Senate Republicans, before adjourning for fall elections, yielded to threats from Sen. Mary Landrieu, D-La., to block a $137 billion corporate tax-break bill if mobilized troops and their civilian bosses didn't get to sip at the same tax-break trough.
An angry Landrieu told Military Update on Oct. 15 that House Republican leaders, in closed-door deliberations with Senate colleagues, had tossed out her Senate-passed amendment to give reservist and National Guard employers up to $2 billion in tax breaks to continue paying some wages to mobilized employees. The idea was to entice more employers to make up any difference between temporary military compensation and pre-mobilization civilian pay.
"We thought that at the top of the list of people deserving help would be the Guard and Reserve on the front lines taking the bullets," she said.
Landrieu said 41 percent of reserve component members deploying to Iraq and Afghanistan "take a pay cut." Many employers "do the patriotic thing" and make up the difference "so if the guy was making $50,000 when he left the states, and he's making $30,000 on the front line, some of them are sending them paychecks for $20,000 to keep his family whole."
Small businesses "doing the right thing" deserve tax credits more than most businesses, so her initiative should have survived House scrutiny, she said.
Landrieu vowed to "do everything in my power to slow this process down if not disrupt it entirely."
Senate leaders apparently took her threat seriously. Soon, they had worked out a deal with Landrieu.

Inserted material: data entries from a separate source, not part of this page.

@[simp] theorem State.freshFree_agenda (s : State) : (s.freshFree.1).agenda = s.agenda := rfl
@[simp] theorem State.freshFree_focus (s : State) : (s.freshFree.1).focus = s.focus := rfl
@[simp] theorem State.freshFree_free (s : State) : (s.freshFree.1).free = s.free + 1 := rfl
@[simp] theorem State.freshFree_opSeq (s : State) : (s.freshFree.1).opSeq = s.opSeq := rfl
@[simp] theorem State.freshFree_outbox (s : State) : (s.freshFree.1).outbox = s.outbox := rfl
@[simp] theorem State.freshFree_clk (s : State) : (s.freshFree.1).clk = s.clk := rfl
@[simp] theorem State.freshFree_devnum (s : State) : (s.freshFree.1).devnum = s.devnum := rfl
@[simp] theorem State.freshFree_podsize (s : State) : (s.freshFree.1).podsize = s.podsize := rfl
@[simp] theorem State.freshFree_gzgen (s : State) : (s.freshFree.1).gzgen = s.gzgen := rfl
@[simp] theorem State.freshFree_gzcla (s : State) : (s.freshFree.1).gzcla = s.gzcla := rfl
@[simp] theorem State.freshFree_gzcore (s : State) : (s.freshFree.1).gzcore = s.gzcore := rfl
@[simp] theorem State.freshFree_gzslice (s : State) : (s.freshFree.1).gzslice = s.gzslice := rfl
@[simp] theorem State.freshFree_powerLimit (s : State) : (s.freshFree.1).powerLimit = s.powerLimit := rfl
@[simp] theorem State.freshFree_power (s : State) : (s.freshFree.1).power = s.power := rfl
@[simp] theorem State.freshFree_ualLanes (s : State) : (s.freshFree.1).ualLanes = s.ualLanes := rfl
@[simp] theorem State.freshFree_ualPeers (s : State) : (s.freshFree.1).ualPeers = s.ualPeers := rfl
@[simp] theorem State.freshFree_ueLanes (s : State) : (s.freshFree.1).ueLanes = s.ueLanes := rfl
@[simp] theorem State.freshFree_hostUp (s : State) : (s.freshFree.1).hostUp = s.hostUp := rfl
@[simp] theorem State.freshFree_d2dUp (s : State) : (s.freshFree.1).d2dUp = s.d2dUp := rfl
@[simp] theorem State.freshFree_crcFails (s : State) : (s.freshFree.1).crcFails = s.crcFails := rfl
@[simp] theorem State.freshFree_mem (s : State) : (s.freshFree.1).mem = s.mem := rfl
@[simp] theorem State.freshFree_keyGen (s : State) : (s.freshFree.1).keyGen = s.keyGen := rfl
@[simp] theorem State.freshFree_tlbs (s : State) : (s.freshFree.1).tlbs = s.tlbs := rfl
@[simp] theorem State.freshFree_walks (s : State) : (s.freshFree.1).walks = s.walks := rfl
@[simp] theorem State.freshFree_l1s (s : State) : (s.freshFree.1).l1s = s.l1s := rfl
@[simp] theorem State.freshFree_victims (s : State) : (s.freshFree.1).victims = s.victims := rfl
@[simp] theorem State.freshFree_lastIssue (s : State) : (s.freshFree.1).lastIssue = s.lastIssue := rfl
@[simp] theorem State.freshFree_lost (s : State) : (s.freshFree.1).lost = s.lost := rfl
@[simp] theorem State.freshFree_loadLim (s : State) : (s.freshFree.1).loadLim = s.loadLim := rfl
@[simp] theorem State.freshFree_ranges (s : State) : (s.freshFree.1).ranges = s.ranges := rfl
@[simp] theorem State.freshFree_spills (s : State) : (s.freshFree.1).spills = s.spills := rfl
@[simp] theorem State.freshFree_freezes (s : State) : (s.freshFree.1).freezes = s.freezes := rfl
@[simp] theorem State.freshFree_heaps (s : State) : (s.freshFree.1).heaps = s.heaps := rfl
@[simp] theorem State.freshFree_thawNext (s : State) : (s.freshFree.1).thawNext = s.thawNext := rfl
@[simp] theorem State.freshFree_thawOpen (s : State) : (s.freshFree.1).thawOpen = s.thawOpen := rfl
@[simp] theorem State.freshFree_thawDone (s : State) : (s.freshFree.1).thawDone = s.thawDone := rfl
@[simp] theorem State.freshFree_net (s : State) : (s.freshFree.1).net = s.net := rfl
@[simp] theorem State.freshFree_acks (s : State) : (s.freshFree.1).acks = s.acks := rfl
@[simp] theorem State.freshFree_peerReqs (s : State) : (s.freshFree.1).peerReqs = s.peerReqs := rfl
@[simp] theorem State.freshFree_hostReqs (s : State) : (s.freshFree.1).hostReqs = s.hostReqs := rfl
@[simp] theorem State.freshFree_atomHist (s : State) : (s.freshFree.1).atomHist = s.atomHist := rfl
@[simp] theorem State.freshFree_crews (s : State) : (s.freshFree.1).crews = s.crews := rfl
@[simp] theorem State.freshFree_fenceShots (s : State) : (s.freshFree.1).fenceShots = s.fenceShots := rfl
@[simp] theorem State.freshFree_teams (s : State) : (s.freshFree.1).teams = s.teams := rfl
@[simp] theorem State.freshFree_deques (s : State) : (s.freshFree.1).deques = s.deques := rfl
@[simp] theorem State.freshFree_queues (s : State) : (s.freshFree.1).queues = s.queues := rfl
@[simp] theorem State.freshFree_launches (s : State) : (s.freshFree.1).launches = s.launches := rfl
@[simp] theorem State.freshFree_rr (s : State) : (s.freshFree.1).rr = s.rr := rfl
@[simp] theorem State.freshFree_pools (s : State) : (s.freshFree.1).pools = s.pools := rfl
@[simp] theorem State.freshFree_nodes (s : State) : (s.freshFree.1).nodes = s.nodes := rfl
@[simp] theorem State.freshFree_sealedQ (s : State) : (s.freshFree.1).sealedQ = s.sealedQ := rfl
@[simp] theorem State.freshFree_chains (s : State) : (s.freshFree.1).chains = s.chains := rfl
@[simp] theorem State.freshFree_clusters (s : State) : (s.freshFree.1).clusters = s.clusters := rfl
@[simp] theorem State.freshFree_ctxs (s : State) : (s.freshFree.1).ctxs = s.ctxs := rfl
@[simp] theorem State.freshFree_colls (s : State) : (s.freshFree.1).colls = s.colls := rfl
@[simp] theorem State.freshFree_endpoints (s : State) : (s.freshFree.1).endpoints = s.endpoints := rfl
@[simp] theorem State.freshFree_linkKeys (s : State) : (s.freshFree.1).linkKeys = s.linkKeys := rfl
@[simp] theorem State.freshFree_sessions (s : State) : (s.freshFree.1).sessions = s.sessions := rfl
@[simp] theorem State.freshFree_admitted (s : State) : (s.freshFree.1).admitted = s.admitted := rfl
@[simp] theorem State.freshFree_tlbWait (s : State) : (s.freshFree.1).tlbWait = s.tlbWait := rfl
@[simp] theorem State.freshFree_ctxWait (s : State) : (s.freshFree.1).ctxWait = s.ctxWait := rfl
@[simp] theorem State.freshFree_cmds (s : State) : (s.freshFree.1).cmds = s.cmds := rfl
@[simp] theorem State.freshFree_logs (s : State) : (s.freshFree.1).logs = s.logs := rfl
@[simp] theorem State.freshFree_snap (s : State) : (s.freshFree.1).snap = s.snap := rfl
@[simp] theorem State.freshFree_rot (s : State) : (s.freshFree.1).rot = s.rot := rfl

By voice vote, senators attached a modified Landrieu initiative to the House-passed Guardsmen and Reservists Financial Relief Act (HR 1779). Introduced by Rep. Bob Beauprez, R-Colo., the relief act would allow activated service members to make penalty-free withdrawals from individual retirement accounts if mobilized six months or more.
It would apply to anyone activated since Sept. 11, 2001, or before Sept. 12, 2005. Those who made withdrawals without tax penalty also would have two years after leaving active duty to reimburse their retirement plans.
Landrieu broadened Beauprez's bill by providing small businesses with a 50 percent tax credit on any pay still provided to activated employees. Total tax credits per employee would be capped at $15,000 (or $30,000 in wages). Small businesses also would receive up to another $6,000 in tax credits per temporary employee hired to fill in for activated employees.
The employer tax credits would expire in two years. Also, they would become available only when mobilizations last longer than six months.